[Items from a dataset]
-- ==== Sys2Proof/Tests/Slice0.lean ====
section
/-! SUPPORT. Tests: one step on small states with values taken from the manual, the manual's worked examples, the commands that
WellFormed refuses, and for each obligation with hypotheses a concrete state and operands that meet them all. -/

set_option maxRecDepth 100000
set_option Elab.async false

namespace Sys2Proof.Machine

/-- The state with register fields written: field, instance, value. -/
def State.with (s : State) (l : List (Fld × Nat × Nat)) : State := l.foldl (fun t x => t.put x.1 x.2.2 x.2.1) s

/-- A module in service: brought up, its host link up, its keys verified, an hour of device time behind it; memory map entry 0 puts
the first 32 MiB on stack 0, and context 0 may touch the first 1 GiB, the hub scratchpad and sync objects below 100, and read the
first 2 MiB of board slot 7. -/
def rdy : State :=
  ({ State.reset with
    time := 3600000000000, host := { up := true }, mgmt := { verified := true }
    boot := { phase := .ready, island := true, done := [1, 2, 3, 4, 5, 6, 7, 8, 9, 10, 11], rails := [0, 1, 2, 3, 4, 5, 6], hostTrained := true } }).with
    [(F.HUB_ARRAY_CLK_current_mhz, 0, 2000), (F.HUB_ARRAY_CLK_current_mhz, 1, 2000), (F.HUB_ARRAY_CLK_current_mhz, 2, 2000),
     (F.HUB_ARRAY_CLK_current_mhz, 3, 2000), (F.HUB_BOOT_STATUS_ready, 0, 1),
     (F.MEM_MAP_valid, 0, 1), (F.MEM_MAP_size, 0, 16), (F.CTX_r0_size, 0, 512), (F.CTX_r0_read, 0, 1), (F.CTX_r0_write, 0, 1),
     (F.CTX_r1_base, 0, 0x4E0000000000), (F.CTX_r1_size, 0, 1), (F.CTX_r1_read, 0, 1),
     (F.CTX_sync_count, 0, 100), (F.CTX_hubsp_size, 0, 2 ^ 27), (F.CTX_fabric, 0, 1), (F.CTX_reflect, 0, 1)]

/-- The state with its fabric enabled and node 9 in board slot 7. -/
def State.board (s : State) : State :=
  s.with [(F.FAB_CFG_enable, 0, 1), (F.FAB_ROUTE_valid, 0, 1), (F.FAB_BOARD_valid, 7, 1), (F.FAB_BOARD_node, 7, 9), (F.FAB_BOARD_key, 7, 77)]

/-- A BAR access of 8 bytes at offset 0, by the physical function unless another is named. -/
def acc (v : Nat) (off size : Nat) (fn : Fin 16) : BarAcc := { fn := fn, off := off, size := size, value := BitVec.ofNat 64 v }

/-- n bytes holding fields: offset, length, value. -/
def bytesOf (n : Nat) (fs : List (Nat × Nat × Nat)) : List Byte :=
  leBytes n (fs.foldl (fun v f => v + f.2.2 % 2 ^ (8 * f.2.1) * 2 ^ (8 * f.1)) 0)

/-- A descriptor of the administrator's context 0 with this opcode, waiting for nothing, at ring index idx. -/
def ent (op idx : Nat) (phase : WPhase) (payload : List (Nat × Nat × Nat)) : QEnt :=
  { idx := idx, phase := phase, ctx := rdy.ctxOf 0
    bytes := bytesOf 32 [(0, 1, op), (4, 4, 0xFFFFFFFF)] ++ bytesOf 32 payload }

/-- The state with one queue's descriptors. -/
def State.work (s : State) (q : Nat) (l : List QEnt) : State :=
  (s.setQueue q { s.queue q with ents := l }).with [(F.HUB_Q_CFG_enable, q, 1), (F.HUB_Q_CFG_log2_entries, q, 6), (F.HUB_Q_STAT_state, q, 1), (F.HUB_Q_STAT_tail, q, 8)]

/-- The state with work dispatched at index 3 of queue 0. -/
def State.jobAt (s : State) (op : Nat) (payload : List (Nat × Nat × Nat)) : State := s.work 0 [ent op 3 .dispatched payload]

/-- That work's name. -/
def d3 : Work := .desc 0 3

/-- An instruction word: opcode and fields at bit positions. -/
def word (op : Nat) (fs : List (Nat × Nat)) : Nat := fs.foldl (fun v f => v + f.2 * 2 ^ f.1) (op * 2 ^ 120)

/-- A launched program of context 0 on quadrant q. -/
def run1 (q : Nat) : Launch :=
  { id := 1, work := d3, ctxId := 0, ctx := rdy.ctxOf 0, waiting := [], running := [q]
    block := { image := 0, qmask := 2 ^ q, length := 2, loadAt := 0, entry := 0, reload := false, arg1 := 0, arg2 := 0 } }

/-- The state with a program of these words in sequencer q, standing at the first. -/
def State.prog (s : State) (q : Nat) (ws : List Nat) (x : Seq) : State :=
  { s.setSeq q { x with launch := some 1, len := ws.length } with ibuf := SMap.setRun 0 s.ibuf (4096 * q) ws, launches := [run1 q] }

/-- The work as its unit sees it. -/
def State.it (s : State) (w : Work) : Item := (s.item w).getD { opcode := 0, ctxId := 0, ctx := {}, payload := [], phase := .fetched }

/-- A module in service as node 5, its fabric enabled, every node routed through port 3, whose partner's hello has been accepted. -/
def fab : State :=
  { rdy.with [(F.FAB_CFG_enable, 0, 1), (F.FAB_NODE_ID_assigned, 0, 1), (F.FAB_NODE_ID_node, 0, 5), (F.FAB_ROUTE_valid, 0, 1),
      (F.FAB_ROUTE_ports, 0, 8), (F.WIN_PORT_STAT_state, 3, 3), (F.FAB_HELLO_STAT_outcome, 3, 1), (F.HUB_RESET_STAT_epoch, 0, 7)] with
    ports := [(3, { helloDone := true, calibrated := true })] }

/-- The state an outcome answers, or another where it answers none. -/
def outState (o : Host.Outcome State Fault Refusal) (d : State) : State := match o with | .next t => t | _ => d

/-- Whether an outcome is a next state. -/
def isNext (o : Host.Outcome State Fault Refusal) : Bool := match o with | .next _ => true | _ => false

/-- An outcome that is a next state is the next state it answers. -/
theorem outState_eq {o : Host.Outcome State Fault Refusal} {d : State} (h : isNext o = true) : o = .next (outState o d) := by
  cases o <;> simp_all [isNext, outState]

/-- An identity read in which every die and stack is the one the module was built with. -/
def goodRead : IdentityRead :=
  { dies := (List.range 9).map fun i =>
      { strap := positions.getD i 0, present := true, kind := Config.dieKind i, setId := setIdOf (List.range 9) (List.range 16), serial := i }
    stackSerials := (List.range 16).map some }

/-- Such a read fails no check. -/
theorem goodRead_passes : identityFails goodRead = [] := by
  have hs : ((goodRead.at_.filter fun e => e.2.present).filter fun e =>
      !positions.contains e.2.strap ||
        decide (1 < ((goodRead.at_.filter fun e => e.2.present).filter fun f => f.2.strap == e.2.strap).length)) = [] := by
    decide +kernel
  have ha : (goodRead.at_.filter fun e => !e.2.present) = [] := by decide +kernel
  have hk : ((goodRead.at_.filter fun e => e.2.present).filter fun e => e.2.kind != Config.dieKind e.1) = [] := by
    simp [goodRead, IdentityRead.at_, List.range, List.range.loop]
  have ht : ((goodRead.at_.filter fun e => e.2.present).filter fun e => e.2.setId != goodRead.hubSet) = [] := by
    simp [goodRead, IdentityRead.at_, IdentityRead.hubSet, List.range, List.range.loop]
  have hx : (goodRead.stackSerials.zipIdx.filter fun e => e.1.isNone) = [] := by decide +kernel
  have hd : setIdOf (goodRead.dies.map fun d => d.serial) (goodRead.stackSerials.map fun x => x.getD 0) = goodRead.hubSet := by
    simp [goodRead, IdentityRead.hubSet, List.range, List.range.loop]
  simp only [identityFails, hs, ha, hk, ht, hx, hd]
  simp

/-- A node with one usable port is reached through that port, whatever the route's hash. -/
theorem routePort_one {s : State} {n p : Nat} (h : s.routePorts n = [p]) : s.routePort n = some p := by
  simp [State.routePort, h, Nat.mod_one]

/-- A hello from another node, of this firmware, neither resetting nor shut out, is accepted. -/
theorem helloOutcome_ok {s : State} {h : Hello} (own : s.isSet F.FAB_NODE_ID_assigned 0 = true) (sw : h.switch = false)
    (na : h.unassigned = false) (hn : h.node ≠ s.ownNode) (hr : h.resetting = false) (v : h.fwMajor = Config.fwMajor)
    (m : h.fwMinor = Config.fwMinor) (hx : s.job.excl.contains h.node = false) (ht : h.shutter = false) :
    s.helloOutcome h = { code := 1 } := by
  have hx' : h.node ∉ s.job.excl := by simpa using hx
  simp [State.helloOutcome, own, sw, na, hn, hr, v, m, hx', ht]

/-! ## One step on a small state, with the value the manual's words give -/

/-- The command gives a next state of which p holds. -/
def after (c : Instr) (s : State) (p : State → Bool) : Bool := match exec c s with | .next t => p t | _ => false

/-- Table 5.4's ADD wraps at 64 bits: 5 + (2^64 - 1) = 4. -/
theorem test_alu_add_wraps :
    after (.alu 15) (rdy.prog 15 [word 0x40 [(115, 1), (110, 1), (105, 2)]] { sr := [(1, 5), (2, 2 ^ 64 - 1)] })
      (fun t => t.sreg 15 1 == 4 && (t.seq 15).pc == 1) = true := by decide +kernel

/-- Register s0 reads 0 and discards writes (R110). -/
theorem test_s0_reads_zero :
    after (.li 3) (rdy.prog 3 [word 0x42 [(0, 9)]] {}) (fun t => t.sreg 3 0 == 0 && (t.seq 3).pc == 1) = true := by decide +kernel

/-- ST puts the register's bytes at s[ra] + offset, lowest byte first: 0x0102 at the last eight bytes of quadrant 15. -/
theorem test_st_little_endian :
    after (.st 15) (rdy.prog 15 [word 0x44 [(110, 1), (105, 2)]] { sr := [(1, 2 ^ 25 - 8), (2, 0x0102)] })
      (fun t => t.spad.byte (16 * 2 ^ 25 - 8) == 2 && t.spad.byte (16 * 2 ^ 25 - 7) == 1) = true := by decide +kernel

- _What is being asked_
Look through the entries. Copy out each line with "QEnt" in it.

- _Output of the exercise_
def ent (op idx : Nat) (phase : WPhase) (payload : List (Nat × Nat × Nat)) : QEnt :=
def State.work (s : State) (q : Nat) (l : List QEnt) : State :=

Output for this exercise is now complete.